GAMLSS in Python, Finally

R has had the gamlss package since 2005. It is well-documented, reasonably performant, and routinely used in serious distributional modelling work — both in academia and by actuaries who know that severity distributions are heteroscedastic and want to do something about it. In twenty years, Python has produced nothing equivalent. There are distributional GBMs, quantile regression libraries, and various partial implementations. None of them are GAMLSS.

insurance-distributional-glm is GAMLSS in Python. Seven distribution families, the RS (Rigby-Stasinopoulos) fitting algorithm with backtracking, sklearn-compatible API, and the same fit/predict interface pricing teams already know. Pure NumPy/SciPy — no R dependency, no PyTorch, no optional extras. 2,847 lines, 114 tests, v0.1.0.

uv add insurance-distributional-glm

What GAMLSS actually is

A GLM fits a single parameter of a distribution as a function of covariates. For a Gamma GLM, that parameter is the mean (or equivalently, the log-mean). The dispersion — which controls the width of the distribution — is a nuisance parameter, estimated globally, assumed constant across all policies.

That assumption is wrong. A 19-year-old driving a modified hatchback has not just a higher expected claim severity but a higher variance around that severity. The distribution is wider. A fleet vehicle driven professionally may have lower variance despite a similar or higher mean. Assuming constant dispersion forces you to fit the same width distribution to every policy.

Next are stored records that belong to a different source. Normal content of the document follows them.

/-! ### Errors (60_exceptions.md) -/

/-- Error entry: `ECODE` takes the code of the error if `ERR` was 0 and keeps its value otherwise;
`ERR` is 1; PMEM and everything else is unchanged; the issue of a word that does not decode
completes with exactly that (R211, R213). -/
def Obligations.ErrorEntryTouchesOnlyStatus : Prop :=
  (codeOf .illegalOpcode).toNat = 1 ∧ (codeOf .reservedField).toNat = 2 ∧
  (codeOf .badRange).toNat = 3 ∧
  (∀ (s : State) (e : CmdError),
    errOf (s.raise e).status = true ∧
    (errOf s.status = false → ecodeOf (s.raise e).status = codeOf e) ∧
    (errOf s.status = true → ecodeOf (s.raise e).status = ecodeOf s.status) ∧
    (s.raise e).pmem = s.pmem ∧ (s.raise e).resets = s.resets ∧ (s.raise e).draws = s.draws ∧
    (s.raise e).host = s.host ∧ (s.raise e).reply = s.reply) ∧
  (∀ (cmd : Command) (e : CmdError) (s : State), decode cmd = .error e →
    issue cmd s = .next (s.raise e))

/-- `ERR` is sticky and blocks nothing: a command whose ranges are legal has the same effect
whatever `STATUS` holds, and leaves `STATUS` as it was (R216). Where the effect has UNSPEC words, that
they too are the same in both runs is the model's choice: a free word is a function of the occasion
it is drawn at, the same in the two runs compared (log 5). -/
def Obligations.ErrorsAreSticky : Prop :=
  ∀ (i : Instr) (s : State) (v : Word), i.WellFormed →
    ∃ t, exec i s = .next t ∧ t.status = s.status ∧
      exec i { s with status := v } = .next { t with status := v }

/-- A second refused command leaves `STATUS` unchanged in a legal state: the first code is kept
(R216). -/
def Obligations.SecondErrorKeepsFirstCode : Prop :=
  ∀ (s : State) (e e' : CmdError), (StatusLegal s.status → errOf s.status = true →
    (s.raise e).status = s.status) ∧ ((s.raise e).raise e').status = (s.raise e).status

/-- A step that starts with `ERR` set in a legal state leaves `STATUS` as it is, whatever the host
does next, unless that is `status_clear()` or `reset()` (R215, R216). -/
def Obligations.OnlyClearOrResetClearsErrors : Prop :=
  ∀ s t : State, StatusLegal s.status → errOf s.status = true → step s = .next t →
    t.status = s.status ∨ ∃ rest, s.host = .statusClear :: rest ∨ s.host = .reset :: rest

/-! ### The reduction function (40_reduction.md) -/

/-- `reduce` gives the unique integer in [0, 9829) congruent to its argument, for every argument
strictly inside the domain, whatever the free word is (R90). -/
def Obligations.ReduceMeetsContract : Prop :=
  ∀ (free : Word) (x : Int), -165191050 < x → x < 165191050 →
    (reduce free x).toInt = x % 9829 ∧ 0 ≤ (reduce free x).toInt ∧ (reduce free x).toInt < 9829 ∧
    ∀ y : Int, 0 ≤ y → y < 9829 → y % 9829 = x % 9829 → y = (reduce free x).toInt

/-- The reference datapath, on 32-bit words, has the value of `reduce` on the whole domain
(R91). -/
def Obligations.DatapathHasValueOfReduce : Prop :=
  ∀ (free x : Word), InDomain x.toInt → datapath x = reduce free x.toInt

/-- The ranges inside the reference datapath over the whole domain; each intermediate is the integer
the datapath's formula gives, so no intermediate wraps (R92). -/
def Obligations.DatapathRanges : Prop :=
  ∀ (x q1 x1 q2 x2 : Word), InDomain x.toInt →
    q1 = (13 * x).sshiftRight 17 → x1 = datapathStep1 x →
    q2 = (427 * x1 + 2097152).sshiftRight 22 → x2 = datapathStep2 x1 →
    (13 * x).toInt = 13 * x.toInt ∧ -2147483637 ≤ (13 * x).toInt ∧ (13 * x).toInt ≤ 2147483637 ∧
    -16384 ≤ q1.toInt ∧ q1.toInt ≤ 16383 ∧ (9829 * q1).toInt = 9829 * q1.toInt ∧
    x1.toInt = x.toInt - 9829 * q1.toInt ∧ -4152713 ≤ x1.toInt ∧ x1.toInt ≤ 4162542 ∧
    (427 * x1).toInt = 427 * x1.toInt ∧
    (427 * x1 + 2097152).toInt = 427 * x1.toInt + 2097152 ∧
    -1771111299 ≤ (427 * x1 + 2097152).toInt ∧ (427 * x1 + 2097152).toInt ≤ 1779502586 ∧
    (9829 * q2).toInt = 9829 * q2.toInt ∧ x2.toInt = x1.toInt - 9829 * q2.toInt ∧
    -7571 ≤ x2.toInt ∧ x2.toInt ≤ 7565 ∧
    (datapath x).toInt = x2.toInt + (if x2.toInt < 0 then 9829 else 0) ∧
    0 ≤ (datapath x).toInt ∧ (datapath x).toInt ≤ 9828

/-- Laws of `reduce`: its values are in [0, 9828], which is in the domain, and it is idempotent; it
is the identity on canonical integers; unchanged by multiples of 9829 inside the domain; negation;
the boundary values (R98). -/
def Obligations.ReduceLaws : Prop :=
  (∀ (u v : Word) (x : Int), InDomain x → 0 ≤ (reduce v x).toInt ∧ (reduce v x).toInt ≤ 9828 ∧
    InDomain (reduce v x).toInt ∧ reduce u (reduce v x).toInt = reduce v x) ∧
  (∀ (u : Word) (y : Int), 0 ≤ y → y < 9829 → (reduce u y).toInt = y) ∧
  (∀ (u v : Word) (x m : Int), InDomain x → InDomain (x + 9829 * m) →
    reduce u (x + 9829 * m) = reduce v x) ∧
  (∀ (u v : Word) (x : Int), InDomain x →
    (reduce u (-x)).toInt = (9829 - (reduce v x).toInt) % 9829) ∧
  (∀ u : Word, (reduce u 165191049).toInt = 4875 ∧ (reduce u (-165191049)).toInt = 4954)

/-- `FRZ` completes from every state, stores the residue of a source inside the domain, and changes
nothing outside its one destination word (R96). -/
def Obligations.FrzReducesOneWord : Prop :=
  ∀ (dst src1 : Addr) (s : State), ∃ t, exec (.frz dst src1) s = .next t ∧
    (InDomain (s.readWord src1.toNat).toInt →
      (t.readWord dst.toNat).toInt = (s.readWord src1.toNat).toInt % 9829) ∧
    FrameOutside ⟨dst.toNat, 1⟩ s t

/-- `VFRZ` completes for every legal range and replaces each element inside the domain by its
residue, elements outside the domain notwithstanding (R97). -/
def Obligations.VfrzCanonicalizesInPlace : Prop :=
  ∀ (dst : Addr) (len : Len) (s : State), len.toNat ≠ 0 → dst.toNat + len.toNat ≤ 8192 →
    ∃ t, exec (.vfrz dst len) s = .next t ∧
      (∀ i < len.toNat, InDomain (s.readWord (dst.toNat + i)).toInt →
        (t.readWord (dst.toNat + i)).toInt = (s.readWord (dst.toNat + i)).toInt % 9829) ∧
      FrameOutside ⟨dst.toNat, len.toNat⟩ s t

/-! ### The primitives (41_primitives.md; element order 20_memory.md R47, R48) -/

/-- `VZERO` completes for every legal range and stores 0 in it (R111). -/
def Obligations.VzeroStoresZeros : Prop :=
  ∀ (dst : Addr) (len : Len) (s : State), len.toNat ≠ 0 → dst.toNat + len.toNat ≤ 8192 →
    ∃ t, exec (.vzero dst len) s = .next t ∧
      (∀ i < len.toNat, t.readWord (dst.toNat + i) = 0) ∧
      FrameOutside ⟨dst.toNat, len.toNat⟩ s t

/-- `VCOPY` completes for every legal range, overlapping or not, and copies in ascending order: each
element is the word then seen at its source (R112, R47). -/
def Obligations.VcopyCopiesAscending : Prop :=
  ∀ (dst src1 : Addr) (len : Len) (s : State), len.toNat ≠ 0 →
    dst.toNat + len.toNat ≤ 8192 → src1.toNat + len.toNat ≤ 8192 →
    ∃ t, exec (.vcopy dst src1 len) s = .next t ∧
      (∀ i < len.toNat, t.readWord (dst.toNat + i) = seenAt s t dst.toNat i (src1.toNat + i)) ∧
      FrameOutside ⟨dst.toNat, len.toNat⟩ s t
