-- ==== Sys2Proof/Laws/Flags.lean ====
section
/-! SUPPORT. The fields of a packed `STATUS` word (10_state.md R22). -/

namespace Sys2Proof.Machine

@[simp] theorem errOf_packStatus (e : Bool) (c : BitVec 3) : errOf (packStatus e c) = e := by
  revert e c; decide

@[simp] theorem ecodeOf_packStatus (e : Bool) (c : BitVec 3) : ecodeOf (packStatus e c) = c := by
  revert e c; decide

theorem packStatus_toNat (e : Bool) (c : BitVec 3) :
    (packStatus e c).toNat = (if e then 1 else 0) + 2 * c.toNat := by
  revert e c; decide

end Sys2Proof.Machine
end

GAMLSS — Generalised Additive Models for Location, Scale and Shape — relaxes this. Every distributional parameter can be modelled as a function of covariates:

Location (usually the mean or log-mean): this is what a GLM fits
Scale (dispersion, standard deviation): GAMLSS lets you make this covariate-dependent
Shape parameters (skewness, kurtosis, zero-inflation probability): same

For a Gamma distribution, GAMLSS fits both mu and sigma as functions of covariates. For a Zero-Inflated Poisson, it fits mu (the Poisson rate) and nu (the zero-inflation probability) simultaneously, each with its own linear predictor.

This is not a marginal improvement on a GLM. It is a fundamentally different model class that includes GLMs as a special case.

The seven families

insurance-distributional-glm ships with seven distribution families selected for their relevance to insurance pricing:

Gamma — the workhorse for claim severity. Location-scale parameterisation with log-link for mu and log-link for sigma. The correct choice when severity is right-skewed and strictly positive.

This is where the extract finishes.